Things that are Becca’s fault #5: me reading Diana Wynne Jones.
It started with Homeward Bounders, because Milliways. Then it became Witch Week because “this is how I learned about Guy Fawkes!” I have no doubt it will eventually lead to Howl’s Moving Castle because I liked the Studio Ghibli movie. But today it is the rest of the Chrestomanci novels, starting with Charmed Life. This is the first novel she wrote in the series (1977), but the last – or one of the last, as there’s no obvious chronological connection to Witch Week – for in universe continuity.
But it’s fun! A nice boy-learns-magic children’s book from the Great British tradition that also includes Jill Murphy and later a certain Rowling lady. The protagonist, Cat is the younger brother of a witch – Gwendolen – who is exposed to some bad influences at a key point in her moral development and spends much of the book having a giant witchy temper tantrum.
I misphrased that. The plot of the book is Gwendolen having a giant witchy temper tantrum, while Cat runs around trying to clean up after her until he realizes that he doesn’t have to be tied to his big sister’s machinations any more.
There are other characters in it, and they’re all great characters, but mostly their job is to let Gwendolen have her temper tantrum until she goes away and then apologize to Cat for not being more supportive. Which is actually nice. It’s important for boy-learns-magic books for a putative authority figure to let him get himself in trouble, but it’s rare for them to turn around at the end of the novel and apologize for it.
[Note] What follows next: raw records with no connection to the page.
/-- The dirty test stops at the first of its word's bytes that may not be accessed. -/
theorem dirty_refused {s : State} {i : Nat} (hi : i < 4)
    (hx : addrAllowed s.config (s.word .fbRSof1 + BitVec.ofNat 32 i) = false)
    (hj : ∀ j < i, addrAllowed s.config (s.word .fbRSof1 + BitVec.ofNat 32 j) = true) :
    s.dirty = .error (.vramRange (s.word .fbRSof1 + BitVec.ofNat 32 i)) := by
  unfold State.dirty State.linRead32 State.linRead
  rw [firstRefused_at hi hx hj]

/-- A row is read where each of its pixels is. -/
theorem convertRow_of_pixels {s : State} {depth bpp n : Nat} {a : Word}
    (h : ∀ x < n, ∃ px, s.convertPixel depth (a + BitVec.ofNat 32 (x * bpp)) = .ok px) :
    ∃ row, s.convertRow depth bpp n a = .ok row := by
  induction n generalizing a with
  | zero => exact ⟨[], rfl⟩
  | succ n ih =>
    obtain ⟨px, hp⟩ := h 0 (by omega)
    obtain ⟨row, hr⟩ := ih (a := a + BitVec.ofNat 32 bpp) fun x hx => by rw [pixel_addr]; exact h (x + 1) (by omega)
    simp only [Nat.zero_mul, add_zero_word] at hp
    exact ⟨px ++ row, by rw [State.convertRow, hp]; simp only [hr]⟩

/-- It stops at the fault of the first pixel that is not. -/
theorem convertRow_refused {s : State} {depth bpp n x : Nat} {a : Word} {f : BlockFault} (hx : x < n)
    (hf : s.convertPixel depth (a + BitVec.ofNat 32 (x * bpp)) = .error f)
    (hb : ∀ x' < x, ∃ px, s.convertPixel depth (a + BitVec.ofNat 32 (x' * bpp)) = .ok px) :
    s.convertRow depth bpp n a = .error f := by
  induction n generalizing a x with
  | zero => omega
  | succ n ih =>
    rw [State.convertRow]
    cases x with
    | zero => simp only [Nat.zero_mul, add_zero_word] at hf; rw [hf]
    | succ x =>
      obtain ⟨px, hp⟩ := hb 0 (by omega)
      simp only [Nat.zero_mul, add_zero_word] at hp
      rw [hp]
      simp only [ih (x := x) (by omega) (by rwa [pixel_addr])
        (fun x' hx' => by rw [pixel_addr]; exact hb (x' + 1) (by omega))]

/-- A frame's rows are read where each of them is. -/
theorem convertRows_of_rows {s : State} {depth bpp width n : Nat} {stride cur other : Word} {il : Bool}
    (h : ∀ y < n, ∃ row, s.convertRow depth bpp width ((if y % (if il then 2 else 1) = 0 then cur else other) +
        BitVec.ofNat 32 (y / (if il then 2 else 1)) * stride) = .ok row) :
    ∃ out, s.convertRows depth bpp width stride il n cur other = .ok out := by
  induction n generalizing cur other with
  | zero => exact ⟨[], rfl⟩
  | succ n ih =>
    obtain ⟨row, hr⟩ := h 0 (by omega)
    obtain ⟨rest, hrest⟩ := ih fun y hy => by rw [← rowAddr_succ]; exact h (y + 1) (by omega)
    simp only [Nat.zero_mod, Nat.zero_div, BitVec.zero_mul, BitVec.add_zero, if_true] at hr
    exact ⟨row ++ rest, by rw [convertRows_succ, hr]; simp only [hrest]⟩

/-- They stop at the fault of the first row that is not. -/
theorem convertRows_refused {s : State} {depth bpp width n y : Nat} {stride cur other : Word} {il : Bool}
    {f : BlockFault} (hy : y < n)
    (hf : s.convertRow depth bpp width ((if y % (if il then 2 else 1) = 0 then cur else other) +
        BitVec.ofNat 32 (y / (if il then 2 else 1)) * stride) = .error f)
    (hb : ∀ y' < y, ∃ row, s.convertRow depth bpp width ((if y' % (if il then 2 else 1) = 0 then cur else other) +
        BitVec.ofNat 32 (y' / (if il then 2 else 1)) * stride) = .ok row) :
    s.convertRows depth bpp width stride il n cur other = .error f := by
  induction n generalizing cur other y with
  | zero => omega
  | succ n ih =>
    rw [convertRows_succ]
    cases y with
    | zero =>
      simp only [Nat.zero_mod, Nat.zero_div, BitVec.zero_mul, BitVec.add_zero, if_true] at hf
      rw [hf]
    | succ y =>
      obtain ⟨row, hr⟩ := hb 0 (by omega)
      simp only [Nat.zero_mod, Nat.zero_div, BitVec.zero_mul, BitVec.add_zero, if_true] at hr
      rw [hr]
      simp only [ih (y := y) (by omega) (by rwa [← rowAddr_succ])
        (fun y' hy' => by rw [← rowAddr_succ]; exact hb (y' + 1) (by omega))]

/-- A frame that is read holds three bytes a pixel (R43). -/
theorem readFrame_wf {s : State} {fr : Frame} (h : s.readFrame = .ok fr) : fr.wf = true := by
  unfold State.readFrame at h
  split at h
  · cases h
  · dsimp only at h
    split at h
    · cases h
    · next hb =>
      cases h
      simpa [Frame.wf] using (convertRows_ok hb).1

/-- A depth below 4 is one of the four codes; the two-bit field of the default map holds no other (R118). -/
theorem bppOf_depth {s : State} (h : s.get .fbDepth < 4) : ∃ b, bppOf (s.get .fbDepth) = some b ∧ 0 < b := by
  generalize s.get .fbDepth = d at *
  interval_cases d <;> simp [bppOf]

end Sys2Proof.Machine
end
Diana Wynne Jones’ skill comes in her over the top, deeply flawed characters, that encourages us to revel in the character’s flaws. Sometimes this involves ambushing their roommates as they come out of their bedroom saying “Gwendolen is HORRIBLE!” But Gwedolen is young, and flawed, and Cat is naive and loyal, and they both may have room for growth even after the books ends. No one is perfect, and some people are ridiculous, and that’s where Wynne Jones’ gift for description comes in.
I defy anyone not to love a book with the line “and then he swept out of the room like a very long procession of one person.”
I don’t know where these books have been all my life. I keep expecting some sudden sense of deja legi to hit me in the face and remind me that I loved them as a kid, but so far nothing. All the better, because now I get to read them for the first time.